While Tony Abbott is convincing voters about his international credentials, the Coalition’s recent momentum is going into reverse, this week’s Essential Report suggests.

The Prime Minister and the government have improved significantly on a number of indicators about its diplomatic competence. Trust in the government’s ability to handle international relations, which fell between November and June, is now back to 40%, a five-point increase in recent months, while lack of trust is down from 59% to 53%, leaving the government essentially where it was in November. However, the response is strongly driven by partisanship, with Labor, Greens and other/Palmer United Party voters all around 70-80% “little or no trust” and Coalition voters with 82% trust. Confidence in Abbott’s ability to represent Australia has also grown a little since June, from 45% to 49%, with a similar partisan split. Perceptions of the government’s handling of relations with Indonesia have also improved, albeit off a low base: 32% of voters think the government’s handling has been good, compared to 39% who rate it as poor, a significant improvement from its 25%-43% rating from voters in May.

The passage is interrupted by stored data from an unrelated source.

-- ==== Sys2Proof/Laws/Access.lean ====
section
/-! SUPPORT. Reading a part of the state after an update of it or of another part. -/

namespace Sys2Proof.Machine

/-! ### Sites, cores, dies and launches -/

@[simp] theorem siteOf_setSite (s : State) (k : SiteKey) (x : Site) : siteOf (setSite s k x) k = x := by simp [siteOf, setSite]
theorem siteOf_setSite_other (s : State) {k k' : SiteKey} (x : Site) (h : siteKeyNat k' ≠ siteKeyNat k) :
    siteOf (setSite s k x) k' = siteOf s k' := by simp [siteOf, setSite, Tab.get_put_other _ _ _ h]
/-- Two keys of one site read the same. -/
theorem siteOf_congr (s : State) {k k' : SiteKey} (h : siteKeyNat k' = siteKeyNat k) : siteOf s k' = siteOf s k := by simp [siteOf, h]
@[simp] theorem coreOf_setCore (s : State) (c : Nat) (x : Core) : coreOf (setCore s c x) c = x := by simp [coreOf, setCore]
theorem coreOf_setCore_other (s : State) {c c' : Nat} (x : Core) (h : c' ≠ c) : coreOf (setCore s c x) c' = coreOf s c' := by
  simp [coreOf, setCore, Tab.get_put_other _ _ _ h]
@[simp] theorem dieOf_setDie (s : State) (d : Nat) (x : Die) : dieOf (setDie s d x) d = x := by simp [dieOf, setDie]
theorem dieOf_setDie_other (s : State) {d d' : Nat} (x : Die) (h : d' ≠ d) : dieOf (setDie s d x) d' = dieOf s d' := by
  simp [dieOf, setDie, Tab.get_put_other _ _ _ h]
@[simp] theorem launchOf_setLaunch (s : State) (l : Nat) (x : Launch) : launchOf (setLaunch s l x) l = x := by simp [launchOf, setLaunch]
theorem launchOf_setLaunch_other (s : State) {l l' : Nat} (x : Launch) (h : l' ≠ l) : launchOf (setLaunch s l x) l' = launchOf s l' := by
  simp [launchOf, setLaunch, Tab.get_put_other _ _ _ h]

/-! ### Parts that an update of another part leaves alone -/

@[simp] theorem siteOf_setCore (s : State) (c : Nat) (x : Core) (k' : SiteKey) : siteOf (setCore s c x) k' = siteOf s k' := rfl
@[simp] theorem dieOf_setCore (s : State) (c : Nat) (x : Core) (d' : Nat) : dieOf (setCore s c x) d' = dieOf s d' := rfl
@[simp] theorem launchOf_setCore (s : State) (c : Nat) (x : Core) (l' : Nat) : launchOf (setCore s c x) l' = launchOf s l' := rfl
@[simp] theorem coreOf_setSite (s : State) (k : SiteKey) (x : Site) (c' : Nat) : coreOf (setSite s k x) c' = coreOf s c' := rfl
@[simp] theorem dieOf_setSite (s : State) (k : SiteKey) (x : Site) (d' : Nat) : dieOf (setSite s k x) d' = dieOf s d' := rfl
@[simp] theorem launchOf_setSite (s : State) (k : SiteKey) (x : Site) (l' : Nat) : launchOf (setSite s k x) l' = launchOf s l' := rfl
@[simp] theorem siteOf_setDie (s : State) (d : Nat) (x : Die) (k' : SiteKey) : siteOf (setDie s d x) k' = siteOf s k' := rfl
@[simp] theorem coreOf_setDie (s : State) (d : Nat) (x : Die) (c' : Nat) : coreOf (setDie s d x) c' = coreOf s c' := rfl
@[simp] theorem launchOf_setDie (s : State) (d : Nat) (x : Die) (l' : Nat) : launchOf (setDie s d x) l' = launchOf s l' := rfl
@[simp] theorem siteOf_setLaunch (s : State) (l : Nat) (x : Launch) (k' : SiteKey) : siteOf (setLaunch s l x) k' = siteOf s k' := rfl
@[simp] theorem coreOf_setLaunch (s : State) (l : Nat) (x : Launch) (c' : Nat) : coreOf (setLaunch s l x) c' = coreOf s c' := rfl
@[simp] theorem dieOf_setLaunch (s : State) (l : Nat) (x : Launch) (d' : Nat) : dieOf (setLaunch s l x) d' = dieOf s d' := rfl
@[simp] theorem coreOf_setTask (s : State) (k : TaskKey) (t : Task) (c' : Nat) : coreOf (setTask s k t) c' = coreOf s c' := rfl
@[simp] theorem dieOf_setTask (s : State) (k : TaskKey) (t : Task) (d' : Nat) : dieOf (setTask s k t) d' = dieOf s d' := rfl
@[simp] theorem launchOf_setTask (s : State) (k : TaskKey) (t : Task) (l' : Nat) : launchOf (setTask s k t) l' = launchOf s l' := rfl
@[simp] theorem siteOf_push (s : State) (e : Instr) (k' : SiteKey) : siteOf (push s e) k' = siteOf s k' := rfl
@[simp] theorem coreOf_push (s : State) (e : Instr) (c' : Nat) : coreOf (push s e) c' = coreOf s c' := rfl
@[simp] theorem dieOf_push (s : State) (e : Instr) (d' : Nat) : dieOf (push s e) d' = dieOf s d' := rfl
@[simp] theorem launchOf_push (s : State) (e : Instr) (l' : Nat) : launchOf (push s e) l' = launchOf s l' := rfl
@[simp] theorem siteOf_pushAll (s : State) (es : List Instr) (k' : SiteKey) : siteOf (pushAll s es) k' = siteOf s k' := rfl
@[simp] theorem coreOf_pushAll (s : State) (es : List Instr) (c' : Nat) : coreOf (pushAll s es) c' = coreOf s c' := rfl
@[simp] theorem dieOf_pushAll (s : State) (es : List Instr) (d' : Nat) : dieOf (pushAll s es) d' = dieOf s d' := rfl
@[simp] theorem launchOf_pushAll (s : State) (es : List Instr) (l' : Nat) : launchOf (pushAll s es) l' = launchOf s l' := rfl
@[simp] theorem siteOf_defer (s : State) (e : Instr) (k' : SiteKey) : siteOf (defer s e) k' = siteOf s k' := rfl
@[simp] theorem coreOf_defer (s : State) (e : Instr) (c' : Nat) : coreOf (defer s e) c' = coreOf s c' := rfl
@[simp] theorem dieOf_defer (s : State) (e : Instr) (d' : Nat) : dieOf (defer s e) d' = dieOf s d' := rfl
@[simp] theorem launchOf_defer (s : State) (e : Instr) (l' : Nat) : launchOf (defer s e) l' = launchOf s l' := rfl
@[simp] theorem dieOf_setThread (s : State) (a : Agent) (t : Thread) (d' : Nat) : dieOf (setThread s a t) d' = dieOf s d' := by cases a <;> rfl
@[simp] theorem dieOf_withThread (s : State) (t : Thread) (d' : Nat) : dieOf (withThread s t) d' = dieOf s d' := dieOf_setThread s s.cur t d'
@[simp] theorem launchOf_setThread (s : State) (a : Agent) (t : Thread) (l' : Nat) : launchOf (setThread s a t) l' = launchOf s l' := by cases a <;> rfl
@[simp] theorem launchOf_withThread (s : State) (t : Thread) (l' : Nat) : launchOf (withThread s t) l' = launchOf s l' := launchOf_setThread s s.cur t l'

/-! ### Tasks -/

@[simp] theorem taskOf_setTask (s : State) (k : TaskKey) (t : Task) : taskOf (setTask s k t) k = t := by
  simp [taskOf, setTask, Site.setTask]
/-- A task in another slot, or on another site, stays. -/
theorem taskOf_setTask_other (s : State) {k k' : TaskKey} (t : Task)
    (h : siteKeyNat (TaskKey.siteKey k') ≠ siteKeyNat (TaskKey.siteKey k) ∨ k'.slot ≠ k.slot) :
    taskOf (setTask s k t) k' = taskOf s k' := by
  by_cases e : siteKeyNat (TaskKey.siteKey k') = siteKeyNat (TaskKey.siteKey k)
  · have hs : k'.slot ≠ k.slot := by rcases h with h | h; exact absurd e h; exact h
    rw [taskOf, siteOf_congr _ e, taskOf, siteOf_congr s e]
    simp [setTask, Site.setTask, Tab.get_put_other _ _ _ hs]
  · simp [taskOf, setTask, siteOf_setSite_other _ _ e]

@[simp] theorem siteOf_setTask_owner (s : State) (k : TaskKey) (t : Task) (k' : SiteKey) :
    (siteOf (setTask s k t) k').owner = (siteOf s k').owner := by
  by_cases e : siteKeyNat k' = siteKeyNat (TaskKey.siteKey k)
  · rw [siteOf_congr _ e, siteOf_congr s e]; simp [setTask, Site.setTask]
  · simp [setTask, siteOf_setSite_other _ _ e]
@[simp] theorem siteOf_setTask_awake (s : State) (k : TaskKey) (t : Task) (k' : SiteKey) :
    (siteOf (setTask s k t) k').awake = (siteOf s k').awake := by
  by_cases e : siteKeyNat k' = siteKeyNat (TaskKey.siteKey k)
  · rw [siteOf_congr _ e, siteOf_congr s e]; simp [setTask, Site.setTask]
  · simp [setTask, siteOf_setSite_other _ _ e]
@[simp] theorem siteOf_setTask_installed (s : State) (k : TaskKey) (t : Task) (k' : SiteKey) :
    (siteOf (setTask s k t) k').installed = (siteOf s k').installed := by
  by_cases e : siteKeyNat k' = siteKeyNat (TaskKey.siteKey k)
  · rw [siteOf_congr _ e, siteOf_congr s e]; simp [setTask, Site.setTask]
  · simp [setTask, siteOf_setSite_other _ _ e]
@[simp] theorem siteOf_setTask_istore (s : State) (k : TaskKey) (t : Task) (k' : SiteKey) :
    (siteOf (setTask s k t) k').istore = (siteOf s k').istore := by
  by_cases e : siteKeyNat k' = siteKeyNat (TaskKey.siteKey k)
  · rw [siteOf_congr _ e, siteOf_congr s e]; simp [setTask, Site.setTask]
  · simp [setTask, siteOf_setSite_other _ _ e]
@[simp] theorem siteOf_setTask_localStore (s : State) (k : TaskKey) (t : Task) (k' : SiteKey) :
    (siteOf (setTask s k t) k').localStore = (siteOf s k').localStore := by
  by_cases e : siteKeyNat k' = siteKeyNat (TaskKey.siteKey k)
  · rw [siteOf_congr _ e, siteOf_congr s e]; simp [setTask, Site.setTask]
  · simp [setTask, siteOf_setSite_other _ _ e]
@[simp] theorem siteOf_setTask_lastIssued (s : State) (k : TaskKey) (t : Task) (k' : SiteKey) :
    (siteOf (setTask s k t) k').lastIssued = (siteOf s k').lastIssued := by
  by_cases e : siteKeyNat k' = siteKeyNat (TaskKey.siteKey k)
  · rw [siteOf_congr _ e, siteOf_congr s e]; simp [setTask, Site.setTask]
  · simp [setTask, siteOf_setSite_other _ _ e]
@[simp] theorem siteOf_setTask_bindings (s : State) (k : TaskKey) (t : Task) (k' : SiteKey) :
    (siteOf (setTask s k t) k').bindings = (siteOf s k').bindings := by
  by_cases e : siteKeyNat k' = siteKeyNat (TaskKey.siteKey k)
  · rw [siteOf_congr _ e, siteOf_congr s e]; simp [setTask, Site.setTask]
  · simp [setTask, siteOf_setSite_other _ _ e]
@[simp] theorem siteOf_setTask_chans (s : State) (k : TaskKey) (t : Task) (k' : SiteKey) :
    (siteOf (setTask s k t) k').chans = (siteOf s k').chans := by
  by_cases e : siteKeyNat k' = siteKeyNat (TaskKey.siteKey k)
  · rw [siteOf_congr _ e, siteOf_congr s e]; simp [setTask, Site.setTask]
  · simp [setTask, siteOf_setSite_other _ _ e]
@[simp] theorem siteOf_setTask_outs (s : State) (k : TaskKey) (t : Task) (k' : SiteKey) :
    (siteOf (setTask s k t) k').outs = (siteOf s k').outs := by
  by_cases e : siteKeyNat k' = siteKeyNat (TaskKey.siteKey k)
  · rw [siteOf_congr _ e, siteOf_congr s e]; simp [setTask, Site.setTask]
  · simp [setTask, siteOf_setSite_other _ _ e]
@[simp] theorem siteOf_setTask_node (s : State) (k : TaskKey) (t : Task) (k' : SiteKey) :
    (siteOf (setTask s k t) k').node = (siteOf s k').node := by
  by_cases e : siteKeyNat k' = siteKeyNat (TaskKey.siteKey k)
  · rw [siteOf_congr _ e, siteOf_congr s e]; simp [setTask, Site.setTask]
  · simp [setTask, siteOf_setSite_other _ _ e]
@[simp] theorem siteOf_setTask_mergeNext (s : State) (k : TaskKey) (t : Task) (k' : SiteKey) :
    (siteOf (setTask s k t) k').mergeNext = (siteOf s k').mergeNext := by
  by_cases e : siteKeyNat k' = siteKeyNat (TaskKey.siteKey k)
  · rw [siteOf_congr _ e, siteOf_congr s e]; simp [setTask, Site.setTask]
  · simp [setTask, siteOf_setSite_other _ _ e]
@[simp] theorem siteOf_setTask_mergeArrivals (s : State) (k : TaskKey) (t : Task) (k' : SiteKey) :
    (siteOf (setTask s k t) k').mergeArrivals = (siteOf s k').mergeArrivals := by
  by_cases e : siteKeyNat k' = siteKeyNat (TaskKey.siteKey k)
  · rw [siteOf_congr _ e, siteOf_congr s e]; simp [setTask, Site.setTask]
  · simp [setTask, siteOf_setSite_other _ _ e]
@[simp] theorem siteOf_setTask_diversions (s : State) (k : TaskKey) (t : Task) (k' : SiteKey) :
    (siteOf (setTask s k t) k').diversions = (siteOf s k').diversions := by
  by_cases e : siteKeyNat k' = siteKeyNat (TaskKey.siteKey k)
  · rw [siteOf_congr _ e, siteOf_congr s e]; simp [setTask, Site.setTask]
  · simp [setTask, siteOf_setSite_other _ _ e]
@[simp] theorem siteOf_setTask_nodeMap (s : State) (k : TaskKey) (t : Task) (k' : SiteKey) :
    (siteOf (setTask s k t) k').nodeMap = (siteOf s k').nodeMap := by
  by_cases e : siteKeyNat k' = siteKeyNat (TaskKey.siteKey k)
  · rw [siteOf_congr _ e, siteOf_congr s e]; simp [setTask, Site.setTask]
  · simp [setTask, siteOf_setSite_other _ _ e]

/-! ### Instruction streams -/

@[simp] theorem threadOf_setThread (s : State) (a : Agent) (t : Thread) : threadOf (setThread s a t) a = t := by
  cases a <;> simp [threadOf, setThread]
@[simp] theorem thread_withThread (s : State) (t : Thread) : thread (withThread s t) = t := by
  simp only [thread, withThread_cur]; exact threadOf_setThread s s.cur t
@[simp] theorem retire_thread (s : State) : thread (retire s) = Thread.next (thread s) := thread_withThread s _
@[simp] theorem mapRegs_thread (s : State) (f : Regs → Regs) : thread (mapRegs s f) = { thread s with regs := f (thread s).regs } :=
  thread_withThread s _

/-- The stream of an agent apart stays. -/
theorem threadOf_setThread_apart (s : State) {a b : Agent} (t : Thread) (h : Agent.apart a b) :
    threadOf (setThread s a t) b = threadOf s b := by
  cases a <;> cases b <;> simp only [Agent.apart] at h
  · simp only [threadOf, setThread, taskOf_setTask_other s _ h]
  · rfl
  · rfl
  · rfl
  · simp [threadOf, setThread, coreOf_setCore_other s _ h]
  · rfl
  · rfl
  · rfl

But the improvement in voter estimation of the Prime Minister’s diplomatic credentials hasn’t helped the government on voting intention. The Coalition is down a point on its primary vote to 39%, the same level as Labor has been at for several weeks. The Greens are down a point to 9% and PUP is up a point to 4%, for a two-party preferred outcome of 53%-47% to Labor, the same as last week. While the shifts are marginal, it seems clear the momentum that lifted the Coalition’s primary vote to 41% a fortnight ago has dissipated, despite the constant focus on what is supposed to be the Coalition’s strong suit of national security. And that failed to get the government as close to Labor as it managed in the second half of July and August, when a 41% primary vote and a weaker performance from the Greens resulted in a 51%-49% split to Labor. For the moment, national security appears to be providing a sugar hit to the Coalition vote, but not providing a sustained recovery that could see it overhaul the combined Labor-Greens lead.

Essential also asked about perceptions of international relationships. Some 53% of voters believe it’s important to have a close relationship with the United States — the perennial leader on such a question, but down from 57% in June and 60% back in 2011. The UK is rated important by 48%, unchanged; China is on 44%, down two points, then Indonesia on 32%, down three points).

And voters appear to be descending into vagueness on the issue of the republic.

Support for a republic has fallen further to 31% (compared to 41% in 2011) but so has opposition, from 42% in April to 31%, with 38% of voters now declaring they have no opinion.